Tuesday, March 12, 2013

SBSR: rev rev rev “hypnagogic visions”

rev rev revhypnagogic visions
<1> “Silent Siren” – This opens with a very fuzzy guitar riff that is heavy and anything but silent.   Now the vocals kick in and this is something between garage and Foo Fighters.   Near the minute mark we have a neat little instrumental part.   The vocals do sound kind of distant and also kind of like Richard Patrick.   I wonder if people often confuse Richard Patrick with Robert Patrick.   One makes music with Filter and those guys from STP who aren’t Weiland and the other was in Speed 2 and in search of John Connor in T2.   Okay, onto the next song.
<2> “Red in blue” – This begins a little bit differently, but is still fuzzy only now in a more tinny way.   We’re also verging on surf punk here with the cymbal set up.   This song sounds like such a mess, but I love it.   I can also hear a lot of static in the background which I now realize was on purpose because it’s gone.   Obviously this was not recorded with a computer program.  This has a very unorthodox style to it and then it breaks down at the 2:15 mark into almost a completely different song.   The music at least sounds like The White Stripes but the vocals sound like… Let’s just call him “The guy from QOTSA” because if I name him by name or other bands I don’t know if it will have as much meaning.   (A lot of people might be all like, “Huh?” and “Who?”) 

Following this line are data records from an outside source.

-- ==== Sys2Proof/Laws/Access.lean ====
section
/-! SUPPORT. Where an offset of WIN_REG leads, and what a write of a register comes to. -/
namespace Sys2Proof.Machine

/-- A command of a channel in RUN changes that channel, which then settles. -/
theorem onCh_running {s : State} {n : ChanIx} (h : s.running n = true) (f : Channel → Channel) :
    s.onCh n f = s.setCh n (Channel.settle s.ch[n] (f s.ch[n])) := by simp [State.onCh, h]

/-! ### Where an offset leads -/

theorem kbBase_eq (b : KB) : ∃ k, kbBase b = k * 0x100000 ∧ k < 9 ∧ chBlocks[k]? = some b := by
  cases b
  exacts [⟨0, rfl, by decide, rfl⟩, ⟨1, rfl, by decide, rfl⟩, ⟨2, rfl, by decide, rfl⟩, ⟨3, rfl, by decide, rfl⟩, ⟨4, rfl, by decide, rfl⟩,
    ⟨5, rfl, by decide, rfl⟩, ⟨6, rfl, by decide, rfl⟩, ⟨7, rfl, by decide, rfl⟩, ⟨8, rfl, by decide, rfl⟩]

theorem route_chan {s : State} {n : ChanIx} {a k off : ℕ} {b : KB} (hr : s.running n = true) (h0 : a % 4 = 0) (h1 : 0x1000000 ≤ a)
    (h2 : a < 0x5000000) (h3 : a / 0x1000000 - 1 = n.val) (h4 : a % 0x1000000 / 0x100000 = k) (h5 : a % 0x100000 = off)
    (hb : chBlocks[k]? = some b) (hf : (findReg (kbRegs b) off).isSome = true) : s.route a = .chan n b off := by
  have e1 : ¬ (a % 4 ≠ 0 ∨ 0x8000000 ≤ a) := by omega
  have e2 : ¬ a < 0x1000000 := by omega
  have e7 : Fin.ofNat 4 n.val = n := Fin.ext (Nat.mod_eq_of_lt n.isLt)
  unfold State.route
  rw [if_neg e1, if_neg e2, if_pos h2, h3, h4, h5, e7]
  simp only [hr, hb, hf, Bool.not_true, Bool.false_eq_true, if_false, if_true]

theorem winReg_parts (n k off : ℕ) (hn : n < 4) (hk : k < 9) (ha : off % 4 = 0) (ho : off < 0x100000) :
    (0x1000000 * (n + 1) + k * 0x100000 + off) % 4 = 0 ∧ 0x1000000 ≤ 0x1000000 * (n + 1) + k * 0x100000 + off ∧
    0x1000000 * (n + 1) + k * 0x100000 + off < 0x5000000 ∧ (0x1000000 * (n + 1) + k * 0x100000 + off) / 0x1000000 - 1 = n ∧
    (0x1000000 * (n + 1) + k * 0x100000 + off) % 0x1000000 / 0x100000 = k ∧ (0x1000000 * (n + 1) + k * 0x100000 + off) % 0x100000 = off := by
  refine ⟨?_, ?_, ?_, ?_, ?_, ?_⟩ <;> omega

/-- A channel register's offset leads to it where the channel is in RUN (R7, R15, R444). -/
theorem route_winReg {s : State} {n : ChanIx} (b : KB) {off : ℕ} (hr : s.running n = true) (ha : off % 4 = 0) (ho : off < 0x100000)
    (hf : (findReg (kbRegs b) off).isSome = true) : s.route (winReg n b off) = .chan n b off := by
  obtain ⟨k, hk, hk9, hb⟩ := kbBase_eq b
  have e : winReg n b off = 0x1000000 * (n.val + 1) + k * 0x100000 + off := by rw [winReg, hk]
  obtain ⟨h0, h1, h2, h3, h4, h5⟩ := winReg_parts n.val k off n.isLt hk9 ha ho
  rw [← e] at h0 h1 h2 h3 h4 h5
  exact route_chan hr h0 h1 h2 h3 h4 h5 hb hf

theorem gbNum_eq (b : CB) : comBlocks[gbNum b]? = some b ∧ gbNum b < 11 := by cases b <;> exact ⟨rfl, by decide⟩

theorem route_com {s : State} {a k off : ℕ} {b : CB} (h0 : a % 4 = 0) (h1 : a < 0x1000000) (h2 : a / 0x10000 = k) (h3 : a % 0x10000 = off)
    (hb : comBlocks[k]? = some b) (hf : (findReg (gbRegs b) off).isSome = true) : s.route a = .common b off := by
  have e1 : ¬ (a % 4 ≠ 0 ∨ 0x8000000 ≤ a) := by omega
  unfold State.route
  rw [if_neg e1, if_pos h1, h2, h3]
  simp only [hb, hf, if_true]

theorem gReg_parts (k off : ℕ) (hk : k < 11) (ha : off % 4 = 0) (ho : off < 0x10000) :
    (0x10000 * k + off) % 4 = 0 ∧ 0x10000 * k + off < 0x1000000 ∧ (0x10000 * k + off) / 0x10000 = k ∧ (0x10000 * k + off) % 0x10000 = off := by
  refine ⟨?_, ?_, ?_, ?_⟩ <;> omega

/-- A common register's offset leads to it (R7, R444). -/
theorem route_gReg (s : State) (b : CB) {off : ℕ} (ha : off % 4 = 0) (ho : off < 0x10000) (hf : (findReg (gbRegs b) off).isSome = true) :
    s.route (gReg b off) = .common b off := by
  obtain ⟨hb, hk⟩ := gbNum_eq b
  have e : gReg b off = 0x10000 * gbNum b + off := by rw [gReg]
  obtain ⟨h0, h1, h2, h3⟩ := gReg_parts (gbNum b) off hk ha ho
  rw [← e] at h0 h1 h2 h3
  exact route_com h0 h1 h2 h3 hb hf

/-! ### Writes -/

theorem hostWrite_open {s : State} {p : HostPath} {a : ℕ} {v : Word} (ho : s.open p) : s.hostWrite p a v = s.writeAt p a v := by
  unfold State.hostWrite
  rw [ho.1, ho.2.1]
  rfl

theorem writeAt_chan {s : State} {p : HostPath} {a off : ℕ} {n : ChanIx} {b : KB} {v : Word} (hs : s.safe = false)
    (h : s.route a = .chan n b off) : s.writeAt p a v = s.onCh n (fun c => c.hostWrite p.org b off v) := by
  unfold State.writeAt
  rw [h, hs]
  rfl

theorem writeAt_com {s : State} {p : HostPath} {a off : ℕ} {b : CB} {v : Word} (hs : s.safe = false)
    (h : s.route a = .common b off) : s.writeAt p a v = s.gHostWrite p.org b off v := by
  unfold State.writeAt
  rw [h, hs]
  rfl

/-- A write of a channel's register by a path that reaches it. -/
theorem writeCh_eq {s : State} {p : HostPath} {n : ChanIx} (b : KB) {off : ℕ} (v : Word) (ho : s.open p) (hr : s.running n = true)
    (ha : off % 4 = 0) (hb : off < 0x100000) (hf : (findReg (kbRegs b) off).isSome = true) :
    s.writeCh p n b off v = s.setCh n (Channel.settle s.ch[n] (s.ch[n].hostWrite p.org b off v)) := by
  unfold State.writeCh
  rw [hostWrite_open ho, writeAt_chan ho.2.2 (route_winReg b hr ha hb hf), onCh_running hr]

/-- A write of a common register by a path that reaches it. -/
theorem writeCom_eq {s : State} {p : HostPath} (b : CB) {off : ℕ} (v : Word) (ho : s.open p) (ha : off % 4 = 0) (hb : off < 0x10000)
    (hf : (findReg (gbRegs b) off).isSome = true) : s.writeCom p b off v = s.gHostWrite p.org b off v := by
  unfold State.writeCom
  rw [hostWrite_open ho, writeAt_com ho.2.2 (route_gReg s b ha hb hf)]

theorem open_clear {s : State} {p : HostPath} (h : s.open p) : s.clear.open p := h

/-- A command that writes a channel's register. -/
theorem actsOn_write {i : Instr} {s : State} {p : HostPath} {n : ChanIx} {q : Channel → Prop} (b : KB) (off : ℕ) (v : Word) (hm : mayRate i = false)
    (hx : s.clear.effect i = s.clear.writeCh p n b off v) (ho : s.open p) (hr : s.running n = true) (ha : off % 4 = 0)
    (hb : off < 0x100000) (hf : (findReg (kbRegs b) off).isSome = true) (hq : q (s.ch[n].hostWrite p.org b off v)) : ActsOn i s n q := fun h =>
  ⟨_, hq, by rw [exec_turn h ho.1 hm, hx, writeCh_eq b v (open_clear ho) (by simpa using hr) ha hb hf]; rfl⟩

/-- A command that writes a common register. -/
theorem acts_write {i : Instr} {s : State} {p : HostPath} {q : State → Prop} (b : CB) (off : ℕ) (v : Word) (hm : mayRate i = false)
    (hx : s.clear.effect i = s.clear.writeCom p b off v) (ho : s.open p) (ha : off % 4 = 0) (hb : off < 0x10000)
    (hf : (findReg (gbRegs b) off).isSome = true) (hq : q (s.clear.gHostWrite p.org b off v)) : Acts i s q := fun h =>
  ⟨_, hq, by rw [exec_turn h ho.1 hm, hx, writeCom_eq b v (open_clear ho) ha hb hf]⟩

end Sys2Proof.Machine
end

<3> “Break the waves” – This song is quite faster than the others.   It’s somewhere between mid-era STP and Jim Carroll.  Then it takes this random fuzz break that is just interesting.  I mean, you could probably easily compare rev rev rev to another already existing band, but then they throw these curve balls at you such as this random distortion.   Then they go into an awesome surf guitar solo. 
<4> “Brown hat” – We begin this song with more of that off tempo sound that I like.   It sounds almost like this is being recorded in a crowded room, yet doesn’t have that exact sound of human voices in the background.   There is a slight hint of early Weezer in here.    And then we get cleaned up a little bit and head into some nice guitar notes.   And around 1:30 we get some crunchy guitar notes like out of the 70s.   These guys just crossed about twelve different genres in thirty seconds.   Trail of Dead is also coming out in a lighter way. 
<5> “Jaime” - This one is starting off funky but also fuzzy.   The vocals come through clearer than ever before and now sound like the guy from Buckcherry.   Then he has a spoken line.   This is just something that will blow your mind when you hear it, which is why you must.   I also would really like this on vinyl.